**Required work**
Given the records below, would you repeat exactly the lines that begin at the one containing "leaves FG's list" and end at the one containing "ws → decode w = .ok i →", inclusive?

**Records for the exercise**
-- ==== Sys2Proof/Certificates/Slice0/Obligations.lean ====
section
/-! DEFINITION. The statements for the provers. The frame of a next state `t` is written `t = { s with … }`: every
field that is not named there is as it was in `s`, whole arrays of memory among them. -/

open Sys2Proof Sys2Proof.Machine

/-! ### Command words -/

/-- 30 R90, R92, R94: the decoder reads back every operation, with every operand, that the encoder writes. -/
def Obligations.DecodeOfEncode : Prop := ∀ i : Instr, decode (encode i) = .ok i

/-- 30 R90, R92, R94: a word the decoder accepts is the encoding of what it reads, so no two words stand for one
operation. -/
def Obligations.EncodeOfDecode : Prop := ∀ (w : Word) (i : Instr), decode w = .ok i → encode i = w

/-- 30 R94, R98: a word has a meaning exactly when it selects a row of the opcode map and, in unit RB, does not name the
reserved instance 3; and the operation is of the one row that the word selects. -/
def Obligations.DecodeFollowsOpcodeMap : Prop :=
  (∀ w : Word, (∃ i, decode w = .ok i) ↔
    (∃ r ∈ opcodeMap, r.selects w = true) ∧ ¬(w.extractLsb' 26 6 = 0 ∧ w.extractLsb' 24 2 = 3))
  ∧ ∀ (w : Word) (i : Instr), decode w = .ok i →
      opcodeRow i ∈ opcodeMap ∧ ∀ r ∈ opcodeMap, (r.selects w = true ↔ r = opcodeRow i)

/-- 30 R92: how the operands lie in the word. -/
def Obligations.OperandsLieAsAssembled : Prop :=
  ∀ (w : Word) (i : Instr), decode w = .ok i →
    (∀ b, byteArg i = some b → b = w.extractLsb' 0 8 ∧ w.extractLsb' 8 8 = 0)
    ∧ (∀ n, i = .fcRdb n → n = w.extractLsb' 0 16)
    ∧ (∀ side q, i.ringUse = some (side, q) → ringNumber q = w.extractLsb' 24 2 ∧ w.extractLsb' 26 6 = 0)
    ∧ (byteArg i = none → (∀ n, i ≠ .fcRdb n) → w.extractLsb' 0 16 = 0)

/-- 30 R94 and the command words of 95 T10, P1 to P4: words of each family decode to what they stand for. -/
def Obligations.WordsOfEachFamily : Prop :=
  decode 0x02000011#32 = .ok (.rbWt .aux 0x11#8) ∧ decode 0x01030000#32 = .ok (.rbRd .inp)
  ∧ decode 0x00060000#32 = .ok (.rbSz .out) ∧ decode 0x10010000#32 = .ok .spCommit
  ∧ decode 0x200000C0#32 = .ok (.fcEnc 0xC0#8) ∧ decode 0x20050003#32 = .ok (.fcRdb 3#16)
  ∧ decode 0x3001000D#32 = .ok (.ckUpd 0x0D#8)
  ∧ decode 0x03060000#32 = .error .reservedRing ∧ decode 0x00090000#32 = .error .unknownFunction
  ∧ decode 0x00000141#32 = .error .operandHighByte ∧ decode 0x10010001#32 = .error .operandNotZero
  ∧ decode 0x04000000#32 = .error .unknownUnit

/-- 30 R91: the fields of the response word. -/
def Obligations.ResponseWordFields : Prop :=
  ∀ (ok : Bool) (data : Half), (respWord ok data).extractLsb' 17 15 = 0 ∧ (respWord ok data).getLsbD 16 = ok
    ∧ (respWord ok data).extractLsb' 0 16 = data

/-! ### The step -/

/-- 20 R67 with the MODEL'S CHOICE of log 3: the next agent is the schedule's, or a free one where the schedule is
empty. And 60 R218 with log 4: FG may issue nothing, and then its move changes nothing. -/
def Obligations.StepTakesOneMove : Prop :=
  (∀ (s : State) (m : Move) (ms : List Move), s.schedule = m :: ms →
    Sys2Proof.Machine.step s = runMove m { s with schedule := ms })
  ∧ (∀ s : State, s.schedule = [] →
    Sys2Proof.Machine.step s = runMove (Config.freeMove s.draws) { s with draws := s.draws + 1 })
  ∧ ∀ (s : State) (ms : List Move), s.schedule = .fg :: ms → s.fgPhase = .idle → s.cmds = [] →
    Sys2Proof.Machine.step s = .next { s with schedule := ms }

/-- 30 R90: FG's move, with nothing in progress and a word to issue, runs the operation the word stands for; the word
leaves FG's list and the response is still to come (log 4, 5). -/
def Obligations.StepRunsTheDecodedOperation : Prop :=
  ∀ (s : State) (ms : List Move) (w : Word) (ws : List Word) (i : Instr),
    s.schedule = .fg :: ms → s.fgPhase = .idle → s.cmds = w :: ws → decode w = .ok i →
      Sys2Proof.Machine.step s = exec i { s with schedule := ms, cmds := ws, resp := none }

/-- 30 R98: a word with no meaning is refused. -/
def Obligations.StepRefusesWordWithNoMeaning : Prop :=
  ∀ (s : State) (ms : List Move) (w : Word) (ws : List Word) (e : DecodeError),
    s.schedule = .fg :: ms → s.fgPhase = .idle → s.cmds = w :: ws → decode w = .error e →
      Sys2Proof.Machine.step s = .refused (.illegalCommand e)

/-! ### Unit RB -/

/-- 41 R110: RB.WT, on a buffer that has room and on a full one (60 R201 BACKPRESSURE). -/
def Obligations.RbWtStagesOneByte : Prop :=
  ∀ (s : State) (q : RingId) (b : Byte), s.cfg.Valid → s.FgProduces q → (s.ring q).tentative.toNat < s.cap q →
    ∃ t, exec (.rbWt q b) s = .next t
      ∧ ((s.ring q).full = false → (s.ring q).StagedTo (.ring q) (s.cap q) (t.ring q) b ∧ t.Answered true)
      ∧ ((s.ring q).full = true → t.ring q = s.ring q ∧ t.Answered false)
      ∧ t = { s.setRing q (t.ring q) with resp := t.resp, draws := t.draws }

/-- 41 R112: RB.CM. -/
def Obligations.RbCmPublishes : Prop :=
  ∀ (s : State) (q : RingId), s.FgProduces q →
    ∃ t, exec (.rbCm q) s = .next t ∧ t.ring q = { s.ring q with write := (s.ring q).tentative } ∧ t.Answered true
      ∧ t = { s.setRing q (t.ring q) with resp := t.resp, draws := t.draws }

/-- 41 R113: RB.AB, with something to discard and with nothing. -/
def Obligations.RbAbDiscards : Prop :=
  ∀ (s : State) (q : RingId), s.FgProduces q →
    ∃ t, exec (.rbAb q) s = .next t
      ∧ ((s.ring q).tentative ≠ (s.ring q).write →
          t.ring q = { s.ring q with tentative := (s.ring q).write, full := false })
      ∧ ((s.ring q).tentative = (s.ring q).write → t.ring q = s.ring q)
      ∧ t.Answered true ∧ t = { s.setRing q (t.ring q) with resp := t.resp, draws := t.draws }

/-- 41 R114: RB.RD, where there is a byte and where there is none (60 R201 EMPTY). -/
def Obligations.RbRdPops : Prop :=
  ∀ (s : State) (q : RingId), s.cfg.Valid → s.FgConsumes q → (s.ring q).read.toNat < s.cap q →
    (¬(s.ring q).Empty → ∃ t, exec (.rbRd q) s = .next t ∧ (s.ring q).PoppedTo (s.cap q) (t.ring q)
      ∧ t = { s.setRing q (t.ring q) with
          resp := some (respWord true ((Memory.byteAt (.ring q) (s.ring q).buf (s.ring q).read.toNat).setWidth 16)) })
    ∧ ((s.ring q).Empty → ∃ t, exec (.rbRd q) s = .next t ∧ t.Answered false
      ∧ t = { s with resp := t.resp, draws := t.draws })

/-- 41 R115 with 92 D7: RB.PK, where there is a byte and where there is none. That RB.PK is accepted with this meaning
is log 25 (DEDUCED), since 93 U9 lets a model refuse it. -/
def Obligations.RbPkLooks : Prop :=
  ∀ (s : State) (q : RingId), s.FgConsumes q → (s.ring q).read.toNat < s.cap q →
    (¬(s.ring q).Empty → exec (.rbPk q) s = .next { s with
      resp := some (respWord true ((Memory.byteAt (.ring q) (s.ring q).buf (s.ring q).read.toNat).setWidth 16)) })
    ∧ ((s.ring q).Empty → ∃ t, exec (.rbPk q) s = .next t ∧ t.Answered false
      ∧ t = { s with resp := t.resp, draws := t.draws })

/-- 41 R122: RB.RDW holds FG while the buffer is empty, at its issue and at every later move of FG, and gives no
response (the polls that change nothing are the MODEL'S form of the busy wait, log 10). -/
def Obligations.RbRdwHoldsWhileEmpty : Prop :=
  ∀ (s : State) (q : RingId), (s.ring q).Empty →
    (s.FgConsumes q → exec (.rbRdw q) s = .next { s with fgPhase := .holding q })
    ∧ ∀ ms, s.fgPhase = .holding q → s.schedule = .fg :: ms →
        Sys2Proof.Machine.step s = .next { s with schedule := ms }

/-- 41 R122: RB.RDW reads as soon as there is a byte, as one step: at its issue, or at the move that ends the hold. -/
def Obligations.RbRdwReadsWhenThereIsAByte : Prop :=
  ∀ (s : State) (q : RingId), s.cfg.Valid → (s.ring q).read.toNat < s.cap q → ¬(s.ring q).Empty →
    (s.FgConsumes q → ∃ t, exec (.rbRdw q) s = .next t ∧ (s.ring q).PoppedTo (s.cap q) (t.ring q)
      ∧ t = { s.setRing q (t.ring q) with
          fgPhase := .idle
          resp := some (respWord true ((Memory.byteAt (.ring q) (s.ring q).buf (s.ring q).read.toNat).setWidth 16)) })
    ∧ ∀ ms, s.fgPhase = .holding q → s.schedule = .fg :: ms →
        ∃ t, Sys2Proof.Machine.step s = .next t ∧ (s.ring q).PoppedTo (s.cap q) (t.ring q)
          ∧ t = { s.setRing q (t.ring q) with
              schedule := ms
              fgPhase := .idle
              resp := some
                (respWord true ((Memory.byteAt (.ring q) (s.ring q).buf (s.ring q).read.toNat).setWidth 16)) }

/-- 41 R116, R117, R118: RB.SZ, RB.EM, RB.FL on every existing instance; the difference is the mathematical remainder
(00_scope R10, 41 R125). -/
def Obligations.RbStatusAnswers : Prop :=
  ∀ (s : State) (q : RingId), s.cfg.Valid → s.RingExists q →
    (∃ d : Half, exec (.rbSz q) s = .next { s with resp := some (respWord true d) }
      ∧ ((s.ring q).full = true → d.toNat = s.cap q)
      ∧ ((s.ring q).full = false →
          (d.toNat : Int) = ((s.ring q).write.toNat - (s.ring q).read.toNat : Int) % (s.cap q : Int)))
    ∧ exec (.rbEm q) s =
        .next { s with resp := some (respWord true (if (s.ring q).read = (s.ring q).write ∧ (s.ring q).full = false
          then 1#16 else 0#16)) }
    ∧ exec (.rbFl q) s =
        .next { s with resp := some (respWord true (if (s.ring q).full = true then 1#16 else 0#16)) }

/-- 41 R117, R118: empty exactly when `read()` fails and exactly when `size()` is 0; full exactly when
`write_tentative` fails and exactly when `size()` is N. -/
def Obligations.StatusAgreesWithReadAndWrite : Prop :=
  ∀ (sp : Space) (n : Nat) (q : RingBuf) (b : Byte), q.InRange n →
    (q.isEmpty = true ↔ q.size n = 0) ∧ (q.isEmpty = true ↔ ∃ q', q.pop sp n = .ok (none, q'))
    ∧ (q.full = true ↔ q.size n = n) ∧ (q.full = true ↔ ∃ q', q.writeTentative sp n b = .ok (false, q'))

/-- 30 R97, R98: what FG may not issue on an instance is refused, under a name that says why. -/
def Obligations.WrongSideIsRefused : Prop :=
  ∀ (s : State) (b : Byte),
    (∀ i ∈ [Instr.rbWt .inp b, .rbCm .inp, .rbAb .inp], exec i s = .refused (.wrongSide .inp))
    ∧ (∀ i ∈ [Instr.rbRd .out, .rbRdw .out, .rbPk .out], exec i s = .refused (.wrongSide .out))
    ∧ (s.cfg.hasAux = false → ∀ i side, Instr.ringUse i = some (side, .aux) → exec i s = .refused .auxAbsent)

/-- 41 R126, on the instance where FG is both sides: a transaction of at most N bytes and a commit, from a buffer with
nothing in it, is read back in order, and one more read fails. -/
def Obligations.CommittedBytesComeBackInOrder : Prop :=
  ∀ (s : State) (bs : List Byte), s.cfg.Valid → s.cfg.hasAux = true → s.aux.InRange s.cfg.nAux → s.aux.Empty →
    s.aux.tentative = s.aux.write → bs.length ≤ s.cfg.nAux →
    (∀ k (h : k < bs.length), ∃ t,
      execAll (bs.map (.rbWt .aux) ++ [.rbCm .aux] ++ List.replicate (k + 1) (.rbRd .aux)) s = .next t
        ∧ t.resp = some (respWord true ((bs[k]).setWidth 16)))
    ∧ ∃ t, execAll (bs.map (.rbWt .aux) ++ [.rbCm .aux] ++ List.replicate (bs.length + 1) (.rbRd .aux)) s = .next t
        ∧ t.Answered false

/-- 41 R127: an abort after any number of tentative writes restores `size()` and `empty()`, but where the transaction
fills an empty buffer. -/
def Obligations.AbortRestoresSizeAndEmpty : Prop :=
  ∀ (s : State) (q : RingId) (bs : List Byte), s.Inv → s.FgProduces q → (s.ring q).tentative = (s.ring q).write →
    (bs.length < s.cap q ∨ ¬(s.ring q).Empty) →
    ∃ t, execAll (bs.map (.rbWt q) ++ [.rbAb q]) s = .next t
      ∧ (t.ring q).size (s.cap q) = (s.ring q).size (s.cap q) ∧ (t.ring q).isEmpty = (s.ring q).isEmpty

/-- 10_state R24, 41 R113 (c), 70 R241: N bytes staged into an empty buffer are there for the consumer with no commit,
and an abort leaves them. -/
def Obligations.FullTransactionIsVisibleUncommitted : Prop :=
  ∀ (s : State) (q : RingId) (bs : List Byte), s.Inv → s.FgProduces q → (s.ring q).tentative = (s.ring q).write →
    (s.ring q).Empty → bs.length = s.cap q →
    ∃ t u, execAll (bs.map (.rbWt q)) s = .next t ∧ exec (.rbAb q) t = .next u ∧ u.ring q = t.ring q
      ∧ (t.ring q).size (s.cap q) = s.cap q ∧ (t.ring q).contents (.ring q) (s.cap q) = bs

/-! ### Unit SP -/

/-- 42 R140: SP.SEND, staged or refused for want of room. -/
def Obligations.SpSendStages : Prop :=
  ∀ (s : State) (b : Byte), s.cfg.Valid → s.out.tentative.toNat < s.cfg.nOut →
    ∃ t, exec (.spSend b) s = .next t
      ∧ (s.out.full = false → s.out.StagedTo (.ring .out) s.cfg.nOut t.out b ∧ t.Answered true)
      ∧ (s.out.full = true → t.out = s.out ∧ t.Answered false)
      ∧ t = { s with out := t.out, resp := t.resp, draws := t.draws }

/-- 42 R142: SP.COMMIT step 1. -/
def Obligations.SpCommitStepOnePublishes : Prop :=
  ∀ s : State, exec .spCommit s = .next { s with
    out := { s.out with write := s.out.tentative }
    fgPhase := .published }

/-- 42 R143: SP.COMMIT step 2 where the port is idle and OUT holds a byte; FG's next move is that step. -/
def Obligations.SpCommitStepTwoStartsTheChain : Prop :=
  ∀ (s : State) (ms : List Move), s.cfg.Valid → s.out.read.toNat < s.cfg.nOut → s.fgPhase = .published →
    s.schedule = .fg :: ms → s.idle = true → ¬s.out.Empty →
    ∃ t, Sys2Proof.Machine.step s = .next t ∧ s.out.PoppedTo s.cfg.nOut t.out ∧ t.Answered true
      ∧ t = { s with
          schedule := ms
          out := t.out
          idle := false
          txie := true
          txd := Memory.byteAt (.ring .out) s.out.buf s.out.read.toNat
          txf := true
          im := false
          fgPhase := .idle
          resp := t.resp
          draws := t.draws }

/-- 42 R143: SP.COMMIT step 2 where the chain runs, or where OUT holds no byte. -/
def Obligations.SpCommitStepTwoLeavesTheChain : Prop :=
  ∀ (s : State) (ms : List Move), s.fgPhase = .published → s.schedule = .fg :: ms → (s.idle = false ∨ s.out.Empty) →
    ∃ t, Sys2Proof.Machine.step s = .next t ∧ t.Answered true
      ∧ t = { s with schedule := ms, im := false, fgPhase := .idle, resp := t.resp, draws := t.draws }

/-- 42 R144 (a): after SP.COMMIT returns, a chain is running or OUT holds no committed byte. -/
def Obligations.AfterSpCommitChainRunsOrOutIsEmpty : Prop :=
  ∀ (s t : State) (ms : List Move), s.Inv → s.fgPhase = .published → s.schedule = .fg :: ms →
    Sys2Proof.Machine.step s = .next t → t.idle = false ∨ t.out.committed t.cfg.nOut = 0

/-- 42 R145, R147: SP.AVAIL and SP.IDLE. -/
def Obligations.SpAvailSpIdleAnswer : Prop :=
  ∀ s : State,
    exec .spAvail s = .next { s with resp := some (respWord true (if s.inp.read = s.inp.write ∧ s.inp.full = false
      then 0#16 else 1#16)) }
    ∧ exec .spIdle s = .next { s with resp := some (respWord true (if s.idle = true then 1#16 else 0#16)) }

/-- 42 R146: SP.GET, with a byte and without. -/
def Obligations.SpGetPopsIn : Prop :=
  ∀ s : State, s.cfg.Valid → s.inp.read.toNat < s.cfg.nIn →
    (¬s.inp.Empty → ∃ t, exec .spGet s = .next t ∧ s.inp.PoppedTo s.cfg.nIn t.inp
      ∧ t = { s with
          inp := t.inp
          resp := some (respWord true ((Memory.byteAt (.ring .inp) s.inp.buf s.inp.read.toNat).setWidth 16)) })
    ∧ (s.inp.Empty → ∃ t, exec .spGet s = .next t ∧ t.Answered false
      ∧ t = { s with resp := t.resp, draws := t.draws })

/-! ### Unit FC -/

/-- 30 R81: `slip_enc`, and that it never puts an END on the wire. -/
def Obligations.SlipEncTable : Prop :=
  slipEnc 0xC0#8 = [0xDB#8, 0xDC#8] ∧ slipEnc 0xDB#8 = [0xDB#8, 0xDD#8]
  ∧ (∀ b : Byte, b ≠ 0xC0#8 → b ≠ 0xDB#8 → slipEnc b = [b]) ∧ ∀ b : Byte, 0xC0#8 ∉ slipEnc b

**Response box**
leaves FG's list and the response is still to come (log 4, 5). -/
def Obligations.StepRunsTheDecodedOperation : Prop :=
  ∀ (s : State) (ms : List Move) (w : Word) (ws : List Word) (i : Instr),
    s.schedule = .fg :: ms → s.fgPhase = .idle → s.cmds = w :: ws → decode w = .ok i →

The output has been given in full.